Катерина вела хозяйство штаба. Сели за стол, накрытый холстинковой украинской скатертью, чокнулись.
– Я как на похмелье, – сказал невесело Кожанов.
– Да растормошите вы моего Петечку! – просила Катерина. – Ходит как в воду опущенный. Я ему говорю: война вот-вот окончится, и приезжай тогда без всяких пересадок в свое село. Примем его хлебом, солью, бараниной, а он кручинится…
– Встретил я своего знакомца, вместе капитанили, – угрюмо сказал Колонов, – гляжу – полковник, и вся грудь в орденах.
– Нашел, о чем горевать! – сказал Гаврилов.
– А ты чего, сербиянин, задумался?
Гаврилов встрепенулся, вскинул плечами, криво улыбнулся:
– Ничего не задумывался. Так себе…
– Мариулу вспомнил? – спросил Кожанов.
– А может быть, и ее, тебе какое дело? – грубо оборвал его Гаврилов.
– Не сердись, Гаврилов. Какой-то ты стал вспыльчивый.
– А чего мне пылить? Только ее имя лучше не трогай.
Гаврилов поднялся и, переваливаясь по-утиному, вышел из комнаты во двор. Кожанов рассказал:
– Приготовил Гаврилов пару коней, тачанку, чтобы отправить Мариулу, а Лелюков отобрал и – в горсовет. Вот была перепалка! Первый раз таким видел Лелюкова. Теперь, когда он секретарем райкома, стал еще непримиримей.
– А зачем Гаврилов в личное пользование прихватил лошадей и тачанку? Ведь коммунист он? Непорядок, – вдруг строго сказал Баширов.

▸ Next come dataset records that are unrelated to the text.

/-- The fields that the function reads at fixed places of a stream are those of its header (30 R60). -/
theorem next_of_header (hus : cfg.lenCountsUs = false) : Parse.next cfg (h.bytes ++ rest) mark =
    if rest.length < h.need cfg then Parse.cutShort (h.bytes ++ rest) mark false
    else some ⟨(h.verdict cfg (rest.take (h.need cfg))).1, (h.verdict cfg (rest.take (h.need cfg))).2, none,
      rest.drop (h.need cfg), false⟩ := by
  have hsec : (h.bytes ++ rest).take 4 = toBe 4 h.sec.toNat := rfl
  have htyp : ((h.bytes ++ rest).drop 4).take 2 = toBe 2 h.typ.toNat := rfl
  have hsub : ((h.bytes ++ rest).drop 6).take 2 = toBe 2 h.sub.toNat := rfl
  have hlen : be (((h.bytes ++ rest).drop 8).take 4) = h.len.toNat :=
    (be_toBe 4 h.len.toNat).trans (Nat.mod_eq_of_lt h.len.isLt)
  have hsize : (if cfg.etTypes.contains h.typ then 16 else 12) + h.len.toNat = 12 + h.need cfg := by
    rw [h.need_eq hus, WireHeader.et, isEt]
    split <;> omega
  have htake : (h.bytes ++ rest).take (12 + h.need cfg) = h.bytes ++ rest.take (h.need cfg) := by
    rw [← h.length_bytes, List.take_length_add_append]
  have hdrop : (h.bytes ++ rest).drop (12 + h.need cfg) = rest.drop (h.need cfg) := by
    rw [← h.length_bytes, List.drop_length_add_append]
  have hlong : ¬ (h.bytes ++ rest).length < 12 := by simp
  have hbody : ∀ w : Run, (h.bytes ++ w).drop (if cfg.etTypes.contains h.typ then 16 else 12) = h.body cfg w := by
    intro w
    rw [WireHeader.body, WireHeader.et, isEt]
    split
    · exact List.drop_length_add_append (l₁ := h.bytes) (i := 4)
    · exact List.drop_left' h.length_bytes
  have hafter : ∀ w : Run, (h.bytes ++ w).drop 12 = w := fun w => List.drop_left' h.length_bytes
  unfold Parse.next
  rw [if_neg hlong]
  simp only [hsec, htyp, hsub, hlen, ofNat_be_toBe_word, ofNat_be_toBe_half, hsize, htake, hdrop, hbody, hafter]
  simp only [List.length_append, h.length_bytes, Nat.add_lt_add_iff_left, h.verdict_eq hus]
  cases dispatchClass cfg h.typ h.sub <;> rfl

theorem next_of_cutBody (hus : cfg.lenCountsUs = false) (hshort : rest.length < h.need cfg) :
    Parse.next cfg (h.bytes ++ rest) mark = Parse.cutShort (h.bytes ++ rest) mark false := by
  rw [next_of_header hus, if_pos hshort]

theorem next_of_frame (hus : cfg.lenCountsUs = false) (hb : b.length = h.need cfg) :
    Parse.next cfg (h.bytes ++ (b ++ more)) mark =
      some ⟨(h.verdict cfg b).1, (h.verdict cfg b).2, none, more, false⟩ := by
  rw [next_of_header hus, if_neg (by simp [hb]), List.take_left' hb, List.drop_left' hb]

end Function

end Sys2Proof.Machine

/-! PROOFS. What a whole `NEXT` delivers, from its three courses: the result of the function of 41_frame_parser R110,
the bytes taken (R107), and the results of a stream of whole frames (R108). -/

namespace Sys2Proof.Machine

/-! ### The function -/

/-- The state after a `NEXT` shows what the function gives; without a result the `NEXT` is not over (41 R110). -/
def Agrees (s t : State) : Option Parse.Result → Prop
  | some r => t.busy = false ∧ t.res = some r.kind ∧ t.record = r.record ∧ t.src = r.left ∧
      (t.fsm = .done ↔ r.finished = true) ∧ (r.finished = false → t.fsm = .awaitingHeader) ∧
      t.iocode = (r.iocode.orElse fun _ => s.iocode) ∧ t.srcEnd = s.srcEnd
  | none => t.busy = true

/-- A stream that gives out, in the registers and in the function. -/
theorem runOut_agrees {s u : State} {x : Term} {stream : Run} {atBoundary : Bool} (hend : u.srcEnd = s.srcEnd)
    (hcode : u.iocode = s.iocode) (hbusy : u.busy = true)
    (hx : x.replay = if atBoundary && stream.isEmpty then .endOfStream else .truncatedInput) :
    Agrees s (runOut x u) (Parse.cutShort stream s.srcEnd atBoundary) := by
  cases hmark : s.srcEnd with
  | eos =>
    rw [runOut_eos (hend.trans hmark)]
    exact ⟨rfl, congrArg some hx, rfl, rfl, iff_of_true rfl rfl, nofun, hcode, hend⟩
  | ioerr e =>
    rw [runOut_ioerr (hend.trans hmark)]
    exact ⟨rfl, rfl, rfl, rfl, iff_of_true rfl rfl, nofun, rfl, hend⟩
  | silent =>
    rw [runOut_silent (hend.trans hmark)]
    exact hbusy

theorem headerEnd_replay (src : Run) :
    (headerEnd src).replay = if true && src.isEmpty then .endOfStream else .truncatedInput := by
  cases src <;> rfl

/-- Settles O25, by the course that the stream gives the `NEXT`. -/
theorem nextIsTheFunction : Obligations.NextIsTheFunction := by
  intro s hidle hus
  suffices h : ∃ t, runNext s = .next t ∧ Agrees s t (Parse.next s.cfg s.src s.srcEnd) by
    obtain ⟨t, ht, hagrees⟩ := h
    refine ⟨t, ht, ?_⟩
    cases hr : Parse.next s.cfg s.src s.srcEnd <;> rw [hr] at hagrees <;> exact hagrees
  rcases stream_cases s.cfg s.src with hshort | ⟨h, rest, hsrc, hcut⟩ | ⟨h, b, more, hsrc, hb⟩
  · refine ⟨_, runNext_of_short hidle hshort, ?_⟩
    rw [next_of_short hshort]
    exact runOut_agrees rfl rfl rfl (headerEnd_replay s.src)
  · refine ⟨_, runNext_of_cutBody hidle hsrc hcut, ?_⟩
    rw [hsrc, next_of_cutBody hus hcut]
    exact runOut_agrees rfl rfl rfl rfl
  · refine ⟨_, runNext_of_frame hidle hsrc hb, ?_⟩
    rw [hsrc, next_of_frame hus hb]
    exact ⟨rfl, rfl, rfl, rfl, iff_of_false nofun nofun, fun _ => rfl, rfl, rfl⟩

/-! ### The bytes taken -/

/-- A `NEXT` that is over because its stream gave out has ended the stream. -/
theorem runOut_eq_endStream {x : Term} {u : State} (hx : x ≠ .live) (hbusy : u.busy = true)
    (hover : (runOut x u).busy = false) : ∃ y code, y ≠ .live ∧ runOut x u = endStream y code u.drained := by
  cases hend : u.srcEnd with
  | eos => exact ⟨x, none, hx, runOut_eos hend⟩
  | ioerr e => exact ⟨.underlyingIOError, some e, nofun, runOut_ioerr hend⟩
  | silent =>
    rw [runOut_silent hend, hbusy] at hover
    cases hover

theorem headerEnd_ne_live (src : Run) : headerEnd src ≠ .live := by
  cases src <;> nofun

/-- The bytes a frame occupies, by its header registers (30 R62). -/
theorem WireHeader.size_eq (cfg : Cfg) (h : WireHeader) : 12 + h.need cfg =
    (if h.et cfg && cfg.lenCountsUs then 12 else if h.et cfg then 16 else 12) + h.len.toNat := by
  rw [WireHeader.need, twelve_add_bodyNeed, frameLen, countsUs, Bool.and_comm, headerLen]
  split <;> rfl

/-- Two counts of bytes in `SPOS` are the count of both. -/
theorem spos_add_add (p : Dword) (n k : Nat) :
    p + BitVec.ofNat 64 n + BitVec.ofNat 64 k = p + BitVec.ofNat 64 (n + k) := by
  rw [BitVec.add_assoc, BitVec.ofNat_add]

/-- Settles O26, by the course that the stream gives the `NEXT`: what is taken is counted, and it is the whole frame or
the whole stream. -/
theorem frameIsDrained : Obligations.FrameIsDrained := by
  intro s t hidle ht hover
  obtain ⟨-, -, hlive, -⟩ := id hidle
  rcases stream_cases s.cfg s.src with hshort | ⟨h, rest, hsrc, hcut⟩ | ⟨h, b, more, hsrc, hb⟩
  · rw [runNext_of_short hidle hshort] at ht
    cases ht
    obtain ⟨y, code, hy, heq⟩ := runOut_eq_endStream (headerEnd_ne_live _) rfl hover
    rw [heq]
    exact ⟨fun h => absurd h hy, fun _ => ⟨rfl, rfl, rfl, .inl hshort⟩⟩
  · rw [runNext_of_cutBody hidle hsrc hcut] at ht
    cases ht
    obtain ⟨y, code, hy, heq⟩ := runOut_eq_endStream (x := .truncatedInput) nofun rfl hover
    have hlen : s.src.length = 12 + rest.length := by simp [hsrc]
    have hsize := h.size_eq s.cfg
    rw [heq]
    refine ⟨fun h => absurd h hy, fun _ => ⟨rfl, ?_, rfl, .inr ⟨h.et s.cfg, _, h.len, rfl, rfl, rfl, rfl, ?_, ?_⟩⟩⟩
    · rw [hlen, ← spos_add_add]
      rfl
    · omega
    · rw [headerLen, ← hsize]
      omega
  · rw [runNext_of_frame hidle hsrc hb] at ht
    cases ht
    have hlen : s.src.length = 12 + (b.length + more.length) := by simp [hsrc]
    have hdrop : s.src.drop (12 + b.length) = more := by
      rw [hsrc, ← h.length_bytes, List.drop_length_add_append, List.drop_left]
    refine ⟨fun _ => ⟨h.et s.cfg, _, h.len, 12 + b.length, rfl, rfl, rfl, rfl, ?_, ?_, hdrop.symm, rfl, ?_, rfl, _, rfl,
      h.verdict_perFrame _ b⟩, fun hne => absurd hlive hne⟩
    · rw [hb, headerLen]
      exact h.size_eq s.cfg
    · omega
    · exact spos_add_add s.spos 12 b.length

/-! ### A stream of whole frames -/

namespace WireFrame

/-- Its common header (30 R60). -/
def header (f : WireFrame) : WireHeader :=
  ⟨f.sec, f.typ, f.sub, f.len⟩

/-- The frame's bytes after the first 12 (30 R61). -/
def tail (cfg : Cfg) (f : WireFrame) : Run :=
  (if cfg.etTypes.contains f.typ then toBe 4 f.usec.toNat else []) ++ f.body

theorem bytes_eq (cfg : Cfg) (f : WireFrame) : f.bytes cfg = f.header.bytes ++ f.tail cfg := by
  unfold WireFrame.bytes tail
  split
  · exact List.append_assoc _ _ _
  · rfl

– Цыганам вроде можно иметь собственных лошадей, – сказал Кожанов.
– Так собственных, а не чужих.
– Тут сразу после Севастополя появилась Мариула. Ты ее после выхода из лесу не видел?
– Нет.
– Выходит и сразу: «Ты здесь, миленький, давай погадаю на нашу любовь». Карты в руках. Гаврилов, можешь себе представить, отступил от нее вот в этот угол, посерел лицом, ничего не понимает. Ведь для него работа Мариулы была большим секретом, как тебе известно. Тогда цыганка подскочила к окну, распахнула и Гаврилову: «Я вольный ветер!» Вынула зеркальце, навела она него зайчика, а потом огляделась, поправила платочек и вдруг: «Ах, какие губы синие у меня! Давно не целовалась…»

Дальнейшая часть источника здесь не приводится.